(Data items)

◇ ◇ ◇ ◇

-- ==== Sys2Proof/Machine/Modes.lean ====
section
/-! DEFINITION. The mode controller ECB.ENC, ECB.DEC, CBC.ENC, CBC.DEC (spec/45_modes.md, R125 to R132). -/

namespace Sys2Proof.Machine

/-- XOR32 of the two halves of two blocks (R128, R129). -/
def xorBlock (a b : Block) : Block := ⟨xor32 a.l b.l, xor32 a.r b.r⟩

/-- ECB.ENC on blocks: each on its own (R126). -/
def ecbEncBlocks (t : Tables) (bs : List Block) : List Block := bs.map (encblk t)

/-- ECB.DEC on blocks: each on its own (R127). -/
def ecbDecBlocks (t : Tables) (bs : List Block) : List Block := bs.map (decblk t)

/-- CBC.ENC on blocks from chain value `prev`: the ciphertext block is the output and the new chain value (R128). -/
def cbcEncBlocks (t : Tables) (prev : Block) : List Block → List Block
  | [] => []
  | b :: rest =>
    let c := encblk t (xorBlock prev b)
    c :: cbcEncBlocks t c rest

/-- CBC.DEC on blocks from chain value `prev`: the ciphertext block just consumed is the new chain value (R129). -/
def cbcDecBlocks (t : Tables) (prev : Block) : List Block → List Block
  | [] => []
  | c :: rest => xorBlock (decblk t c) prev :: cbcDecBlocks t c rest

/-- What a mode operation leaves: its output, and the state, in which only working words may differ. -/
structure ModeRun where
  out : List Byte
  state : State
deriving DecidableEq, Repr

/-- ECB.ENC(x) (R126). L and R hold the last block operation's result (R10). -/
def ecbEnc (x : List Byte) (s : State) : ModeRun :=
  let out := ecbEncBlocks s.tables (blocks x)
  ⟨bytesOfBlocks out, s.withLR (out.getLastD s.lr)⟩

/-- ECB.DEC(x) (R127). -/
def ecbDec (x : List Byte) (s : State) : ModeRun :=
  let out := ecbDecBlocks s.tables (blocks x)
  ⟨bytesOfBlocks out, s.withLR (out.getLastD s.lr)⟩

/-- CBC.ENC(x): the chain starts from the IV; L, R and PREVL, PREVR end with the last ciphertext block (R10, R128). -/
def cbcEnc (x : List Byte) (s : State) : ModeRun :=
  let out := cbcEncBlocks s.tables (ivBlock s.iv) (blocks x)
  ⟨bytesOfBlocks out, (s.withLR (out.getLastD s.lr)).withPrev (out.getLastD (ivBlock s.iv))⟩

/-- CBC.DEC(x): the chain starts from the IV; L, R end with the last DECBLK's result and PREVL, PREVR with the last
ciphertext block (R10, R129). -/
def cbcDec (x : List Byte) (s : State) : ModeRun :=
  let bs := blocks x
  ⟨bytesOfBlocks (cbcDecBlocks s.tables (ivBlock s.iv) bs),
    (s.withLR ((ecbDecBlocks s.tables bs).getLastD s.lr)).withPrev (bs.getLastD (ivBlock s.iv))⟩

/-- The ENC operation that MODE selects (R62, R138). -/
def encBy : Mode → List Byte → State → ModeRun
  | .ecb, x, s => ecbEnc x s
  | .cbc, x, s => cbcEnc x s

/-- The DEC operation that MODE selects (R62, R139). -/
def decBy : Mode → List Byte → State → ModeRun
  | .ecb, x, s => ecbDec x s
  | .cbc, x, s => cbcDec x s

/-- ECB.ENC executed by itself (R126). -/
def execEcbEnc (x : List Byte) (s : State) : Result :=
  onWholeBlocks x ((ecbEnc x s).state.withResBytes (ecbEnc x s).out)

/-- ECB.DEC executed by itself (R127). -/
def execEcbDec (x : List Byte) (s : State) : Result :=
  onWholeBlocks x ((ecbDec x s).state.withResBytes (ecbDec x s).out)

/-- CBC.ENC executed by itself (R128). -/
def execCbcEnc (x : List Byte) (s : State) : Result :=
  onWholeBlocks x ((cbcEnc x s).state.withResBytes (cbcEnc x s).out)

/-- CBC.DEC executed by itself (R129). -/
def execCbcDec (x : List Byte) (s : State) : Result :=
  onWholeBlocks x ((cbcDec x s).state.withResBytes (cbcDec x s).out)

end Sys2Proof.Machine
end

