-- ==== Sys2Proof/Machine/Step.lean ====
section
/-! DEFINITION. One step: one whole command, from its first step to its response (R4, R135). -/

namespace Sys2Proof.Machine

/-- EXEC of R135: take the host's next command, decode it, execute it; a reserved byte is rejected with ERR_CMD; with no
command issued the core stays idle. -/
def step (s : State) : Host.Outcome State Fault Refusal :=
  match takeCommand s with
  | none => execIdle s
  | some (c, s') =>
    match Sys2Proof.decode c with
    | .instr i => exec i s'
    | .reserved _ => execReserved s'

/-- The state in which the command of a table word is the next one the core executes. -/
def State.withFetchWord (s : State) (nbits w : Nat) : State := placeTableWord s nbits w

end Sys2Proof.Machine
end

◇ ◇ ◇ ◇

YOUR OBJECTIVE
Beginning at the top of the data, please return every line until and including the line containing "result (R10). -/", copied exactly, and nothing past it.

ANSWER TO THIS TASK
-- ==== Sys2Proof/Machine/Modes.lean ====
section
/-! DEFINITION. The mode controller ECB.ENC, ECB.DEC, CBC.ENC, CBC.DEC (spec/45_modes.md, R125 to R132). -/

namespace Sys2Proof.Machine

/-- XOR32 of the two halves of two blocks (R128, R129). -/
def xorBlock (a b : Block) : Block := ⟨xor32 a.l b.l, xor32 a.r b.r⟩

/-- ECB.ENC on blocks: each on its own (R126). -/
def ecbEncBlocks (t : Tables) (bs : List Block) : List Block := bs.map (encblk t)

/-- ECB.DEC on blocks: each on its own (R127). -/
def ecbDecBlocks (t : Tables) (bs : List Block) : List Block := bs.map (decblk t)

/-- CBC.ENC on blocks from chain value `prev`: the ciphertext block is the output and the new chain value (R128). -/
def cbcEncBlocks (t : Tables) (prev : Block) : List Block → List Block
  | [] => []
  | b :: rest =>
    let c := encblk t (xorBlock prev b)
    c :: cbcEncBlocks t c rest

/-- CBC.DEC on blocks from chain value `prev`: the ciphertext block just consumed is the new chain value (R129). -/
def cbcDecBlocks (t : Tables) (prev : Block) : List Block → List Block
  | [] => []
  | c :: rest => xorBlock (decblk t c) prev :: cbcDecBlocks t c rest

/-- What a mode operation leaves: its output, and the state, in which only working words may differ. -/
structure ModeRun where
  out : List Byte
  state : State
deriving DecidableEq, Repr

/-- ECB.ENC(x) (R126). L and R hold the last block operation's result (R10). -/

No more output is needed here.